普段はシリアス板に生息していますが、名前を変えてここでは書かせて頂きます。
注意
・過激な描写あり
・定期更新でない
・ちょっと特殊嗜好のキャラがいる(注意とページの一番上に載せます)
・↑以上のことを踏まえた上でどうぞ。
当て馬体質の主人公と、そんな彼の周りの人間達が、主人公の事を語っていく物語。
【報告】
コメディライト板で、『当たる馬には鹿が足りない』のスピンオフ『天から授けられし彩を笑え!!』を掲載しています。
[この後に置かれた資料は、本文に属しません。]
-- ==== Sys2Proof/WellFormed.lean ====
section
/-! DEFINITION. Which commands are well formed: every number that travels in a field of a fixed width on a bus, a
frame or a descriptor fits that field, and lists have the lengths the spec gives them. `exec` is total and answers for
the others too. -/
namespace Sys2Proof

/-- A number fits a field of `w` bits. -/
def fits (w n : Nat) : Bool := decide (n < 2 ^ w)

/-- A number fits a two's complement field of `w` bits. -/
def fitsS (w : Nat) (n : Int) : Bool := decide (-(2 ^ (w - 1) : Int) ≤ n) && decide (n < (2 ^ (w - 1) : Int))

/-- A code group is data, or one of the special code groups of IEEE 802.3 clause 36 (R262). -/
def Code.wf : Code → Bool
  | .k x y => (x == 28 && decide (y < 8)) || (y == 7 && [23, 27, 29, 30].contains x)
  | _ => true

/-- The first code group of a received ordered set whose special code group is K28.`y`: that group, or one received with a
code error (R262, R263). -/
def Code.marks (y : Nat) : Code → Bool
  | .k a b => a == 28 && (b == y || b == 1 || b == 6 || b == 7)
  | .data _ => false
  | .bad => true

/-- Code groups, and a round trip that L_r holds in ns (R262, R301). -/
def FrameIn.wf (f : FrameIn) : Bool := f.codes.all Code.wf && fits 14 f.roundTrip

/-- The widths of R433. -/
def Pdu.wf (m : Pdu) : Bool :=
  fits 16 m.protoId && fits 8 m.version && fits 8 m.ty && fits 32 m.connId && fits 32 m.seqNo && fits 16 m.flags &&
  fitsS 16 m.p && fitsS 16 m.q && fits 16 m.ilim && fits 16 m.plim && fits 16 m.ulo && fits 16 m.uhi &&
  fits 16 m.rsv14 && fits 64 m.rsv36 && fits 32 m.paramCv && fits 32 m.echoSeq && fits 32 m.crc

/-- The widths of R432. -/
def EthFrame.wf (m : EthFrame) : Bool := fits 48 m.dst && fits 48 m.src && fits 16 m.etherType && m.pdu.wf && fits 32 m.fcs

/-- TAG has 32 bits (R504). -/
def DescHdr.wf (h : DescHdr) : Bool := fits 32 h.tag

/-- A word on a write port (R468). -/
def PortWrite.wf (w : PortWrite) : Bool := fits 32 w.addr && fits 32 w.data && fits 4 w.be

/-- A write port's word, if there is one. -/
def optWf : Option PortWrite → Bool
  | none => true
  | some w => w.wf

/-- Sixteen converters of 14 bits, each with a code at every edge; edges rise (R341, R346). -/
def Stream.wf (x : Stream) : Bool :=
  x.codes.length == 16 && x.codes.all (fun l => l.length == x.edges.length && l.all (fitsS 14)) &&
  (x.edges.zip (x.edges.drop 1)).all (fun p => decide (p.1 < p.2))

/-- The widths of the SETPOINT payload (R505). -/
def SetVals.wf (v : SetVals) : Bool :=
  fits 16 v.present && fitsS 16 v.p && fitsS 16 v.q && fits 16 v.ilim && fits 16 v.plim && fits 16 v.ulo &&
  fits 16 v.uhi && fits 16 v.eSet

/-- A member's copy of a register write (R466). -/
def WriteCopy.wf (w : WriteCopy) : Bool := fits 32 w.off && fits 4 w.be && fits 32 w.value

/-- The command is well formed. -/
def wellFormed : Instr → Bool
  | .tickBoundary _ => true
  | .s0Deadline x _ _ _ => x.conv.wf && x.skew.all (fun y => y.2.2.all (fitsS 14))
  | .s1Deadline _ => true
  | .s2Deadline _ _ _ => true
  | .s3Deadline _ _ _ => true
  | .s4Deadline _ _ _ => true
  | .s5Deadline _ _ _ _ => true
  | .tend _ => true
  | .clkTickCfgWrite value => fits 32 value
  | .periodChange _ => true
  | .clkTickDeadlineWrite _ value => fits 32 value
  | .clkShedCfgWrite value => fits 32 value
  | .shedLevelClamp => true
  | .shedLevelFall _ => true
  | .diagDeferred _ => true
  | .hgsCellCfgWrite _ value _ => fits 32 value
  | .hgsPlantRatingWrite _ value _ => fits 32 value
  | .derateRowDown _ => true
  | .derateRowUp _ => true
  | .hgsTableSwap => true
  | .hgsSwapApply => true
  | .ctlModeWrite value => fits 32 value
  | .modeTransfer => true
  | .forcedAuto => true
  | .ctlManualWrite value => fits 32 value
  | .ctlTableSwap _ => true
  | .ctlSwapApply => true
  | .lockAcquired => true
  | .lockLost => true
  | .syncPllCfgWrite value => fits 32 value
  | .syncModeWrite value _ => fits 32 value
  | .gfmTransfer => true
  | .recoveryEntry => true
  | .tripCurveExpiry _ _ _ => true
  | .enterServiceQualified => true
  | .frtTableSwap _ => true
  | .frtSwapApply => true
  | .setpointApply => true
  | .chipBoundary _ => true
  | .probeFault _ => true
  | .rocofDetect _ => true
  | .mirTableSwap _ => true
  | .mirSwapApply => true
  | .mirBaseWrite value => fits 32 value
  | .mirIslandClear => true
  | .ditherPeriodBoundary _ => true
  | .trackerStep _ => true
  | .scanPeriodicDue _ _ => true
  | .portScanReq cell => fits 16 cell
  | .portScanAll => true
  | .scanPointDone _ _ => true
  | .portPvCfgWrite _ value => fits 32 value
  | .portPackWrite _ _ value => fits 32 value
  | .portTableSwap _ => true
  | .portSwapApply => true
  | .frameReturn _ _ f _ => f.wf
  | .trReceived _ _ mark value _ => mark.marks 0 && value.wf
  | .jrReceived _ x _ => x.mark.marks 4 && x.value.wf
  | .grantLapse _ => true
  | .delaysAccepted _ => true
  | .alignTimeout _ => true
  | .loopDown _ _ => true
  | .loopUp _ _ => true
  | .laneLockLoss _ => true
  | .cellLost _ => true
  | .auxResendTimeout _ => true
  | .wadiFrameDue _ _ => true
  | .linkGoFull rings _ => fits 16 rings
  | .linkGoWadi rings _ => fits 16 rings
  | .rateChangeTimeout _ _ => true
  | .autoFullRate _ _ => true
  | .linkRingEnWrite value _ => fits 32 value
  | .linkCfgWrite value => fits 32 value
  | .spillTimeout _ => true
  | .cellRemove h cell => h.wf && fits 16 cell
  | .cellReturn h cell => h.wf && fits 16 cell
  | .cellNodeFw h cell len addr => h.wf && fits 16 cell && fits 32 len && fits 64 addr
  | .returnTripTimeout _ => true
  | .verifyPass _ _ => true
  | .verifyTimeout _ _ => true
  | .prechargeTimeout _ _ => true
  | .prechargeDone _ _ => true
  | .rampComplete _ => true
  | .rampOutComplete _ => true
  | .triggerFire _ conv _ => conv.wf
  | .adcSwTrig value _ => fits 32 value
  | .queueBurstTimeout _ _ => true
  | .captureArm _ => true
  | .adcQCfgWrite _ value => fits 32 value
  | .hkRoundStart _ => true
  | .hkRoundDone res _ => res.all (fits 16)
  | .comparatorActive _ _ _ => true
  | .cmpLatchClear value _ => fits 32 value
  | .cmpCfgWrite _ _ value => fits 32 value
  | .adcChCfgWrite _ value => fits 32 value
  | .adcChCalWrite _ value => fits 32 value
  | .adcCtlCfgWrite value => fits 32 value
  | .adcCalConverged _ => true
  | .slcStop _ => true
  | .slcStopBrk _ => true
  | .slcBrkReset _ => true
  | .slcCellBlk cell _ => fits 16 cell
  | .tripIn _ _ => true
  | .blankWindowClose _ _ => true
  | .driveShort _ _ _ _ => true
  | .driveScClear value _ => fits 32 value
  | .slcLatchClear value _ => fits 32 value
  | .debugStarve => true
  | .safetyInputDemand _ _ _ => true
  | .safetyInputRelease _ _ _ => true
  | .discrepancy _ _ => true
  | .testPulse _ _ _ => true
  | .brkFeedbackTimeout _ _ => true
  | .safeMessageRx _ m _ => m.wf
  | .copySkewTimeout _ => true
  | .safeWdogExpiry _ => true
  | .safeMessageTx _ => true
  | .safeCvDone => true
  | .safeConfirmWrite value _ => fits 32 value
  | .crcCfgWrite value => fits 32 value
  | .crcDataWrite _ value => fits 32 value
  | .crcSeedWrite value => fits 32 value
  | .writeCommit _ a b c _ => optWf a && optWf b && optWf c
  | .tcmEccError _ addr _ => fits 64 addr
  | .rebuildResetDone _ => true
  | .rebuildCopyDone _ => true
  | .rebuildVerifyDone _ _ => true
  | .rebuildRejoin => true
  | .scrubSweep _ _ => true
  | .trap _ pc cause => fits 32 pc && fits 32 cause
  | .tready => true
  | .triRestart _ => true
  | .debugHalt => true
  | .debugResume => true
  | .debugSingleStep => true
  | .debugBreakpoint => true
  | .debugWrite w _ =>
    (fits 32 w.addr || decide (w.addr < 2 ^ 32 + 560)) && fits 32 w.data && fits 4 w.be
  | .fwStage h offset len _ _ addr => h.wf && fits 32 offset && fits 32 len && fits 64 addr
  | .fwSwap h => h.wf
  | .swapTick => true
  | .fwSwapRevert => true
  | .doorbell _ x => fits 32 x.value && x.skew.all (fun y => fits 32 y.2)
  | .ringEnable _ cfg => fits 32 cfg
  | .ringStop _ => true
  | .ringStopped _ => true
  | .ringRestart _ => true
  | .ringReset _ => true
  | .nop h => h.wf
  | .setpoint h v => h.wf && v.wf
  | .converterRelease h _ => h.wf
  | .converterStop h _ => h.wf
  | .converterStopBrk h _ => h.wf
  | .converterBrkReset h _ => h.wf
  | .furrowLoad h cell kind len addr => h.wf && fits 16 cell && fits 8 kind && fits 32 len && fits 64 addr
  | .lease h cell id floor ceiling allow => h.wf && fits 16 cell && fits 32 id && fits 16 floor && fits 16 ceiling && fits 64 allow
  | .hostTime h wall => h.wf && fits 64 wall
  | .capture h queues => h.wf && fits 8 queues
  | .journalRead h first count addr => h.wf && fits 64 first && fits 16 count && fits 64 addr
  | .buffer h len addr => h.wf && fits 32 len && fits 64 addr
  | .badOpcode h x => h.wf && fits 8 x.opcode && fits 16 x.cell
  | .bufferTimeout _ _ => true
  | .hostReadCompletion _ _ _ => true
  | .hostReadTimeout _ _ => true
  | .completionPost _ => true
  | .eventsLost _ => true
  | .msixCoalesceTimeout _ _ => true
  | .walkInvalidate value => fits 32 value
  | .walkInvalidateDone => true
  | .hostWalkRootWrite _ value => fits 32 value
  | .functionLevelReset => true
  | .powerStateChange x => x.bars.all (fun b => fits 64 b.1 && fits 64 b.2)
  | .meterLatch _ => true
  | .recordSigned _ => true
  | .snapshotCommitted => true
  | .leaseCommitted _ => true
  | .pfWarn _ => true
  | .powerfailFreeze _ => true
  | .pfWarnDeassert _ => true
  | .mtrCalSwap => true
  | .mtrCalSwapApply => true
  | .mtrPortSnapshotRead _ => true
  | .weirTimerExpiry _ => true
  | .thermalStale _ => true
  | .auxStart _ _ => true
  | .auxStop _ _ => true
  | .auxDiag _ _ => true
  | .auxDiagDone _ x _ => x.node.length == 3 && x.pair.length == 3
  | .auxAlignDone _ _ => true
  | .auxHandover _ _ => true
  | .auxSpeedLoop _ _ _ => true
  | .auxPwmPeriod _ cur _ => cur.gate.length == 6 && cur.low.length == 3
  | .auxWindowCap _ => true
  | .keMeasured _ ke _ => fits 32 ke
  | .vauxUv vaux _ => fits 32 vaux
  | .vauxUvRecover vaux _ => fits 32 vaux
  | .vauxOv vaux _ => fits 32 vaux
  | .cpUv vcp _ => fits 32 vcp
  | .regenLimit vaux _ => fits 32 vaux
  | .regenClear vaux _ => fits 32 vaux
  | .refVoteUpdate _ _ _ _ => true
  | .refLost _ _ => true
  | .refValid _ _ => true
  | .refReadmit _ _ => true
  | .refSelectMove _ => true
  | .refCoastEnd _ => true
  | .pllDividerUpdate => true
  | .pllLockLost _ _ => true
  | .pllLocked _ _ => true
  | .clkPllSeedWrite _ value => fits 32 value
  | .alarm _ => true
  | .elapsedRead _ => true
  | .alignOfsRead _ => true
  | .ppsEdge _ _ => true
  | .ppsMissing _ => true
  | .ppsStep _ => true
  | .syncSecWrite value => fits 32 value
  | .mainPowerOn => true
  | .railReset => true
  | .bringupStage _ _ => true
  | .persist _ => true
  | .persistDone _ => true
  | .sleep _ => true
  | .wake _ _ => true
  | .shutdown _ => true
  | .shutdownDone fail _ => fits 12 fail
  | .oasisTick _ => true
  | .oasisColdStart => true
  | .oasisTrim _ _ => true
  | .lcTransition value _ _ => fits 32 value
  | .fwkeyFuse => true
  | .registerWrite _ off be x _ =>
    fits 32 off && fits 4 be && fits 32 x.value && x.skew.all (fun y => y.2.wf)
  | .rcFieldRead ag x _ =>
    (fits 32 x.off || (ag == .debugger && decide (x.off < 2 ^ 32 + 560))) && x.skew.all (fun y => fits 32 y.2)
  | .codeGroupLock _ _ => true
  | .resetNAsserted => true

end Sys2Proof
end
髪の毛と名前が色にまつわる彼らの過去のお話になっております。
こちらと同じく、あちらも不定期更新にはなりますが宜しくお願いします。
一気読み用
>>1-
分割して読む用
>>1-15
>>16-30
>>31-45
>>46-60
>>61-75
>>76-90
>>91-115
- Re: 当たる馬には鹿が足りない≪更新再開≫ ( No.27 )
- 日時: 2016/08/11 04:39
- 名前: 羅知 (ID: kTX6Wi1C)
大和田がそう言うと同時に聞き覚えのあるメロディーが店内に鳴り響く。僕の携帯の着信音だった。
宛先はーーーー馬場満月。
「…もしもし」
ーー少し、緊張した。ここ最近全然、喋ってなかったから。
『濃尾君、朗報だ』
いつものーーいつもの”馬場満月”の声の筈なのに体全身が愉悦で震える。悦んでる。久しぶりの”あの感じ”に。
(ああ…笑っちゃいそう……)
皆、いるのに。こんな所で”こんな顔”したらいけないのに。
どうしても抑えきれないーー”衝動”
だってーーだって”お前”は知ってるから。僕の一番”好き”なコト。僕が嬉しいコト、僕が悦ぶコト。
”あんなコト”出来るのは”お前”だけだから。
『−−−−今から君は殺される』
ーー低い、感情の抜け落ちた声。
その通話が切れると同時に入口のドアが乱暴に開けられた音と、誰かがこちらに向かってくる足音を聞いた。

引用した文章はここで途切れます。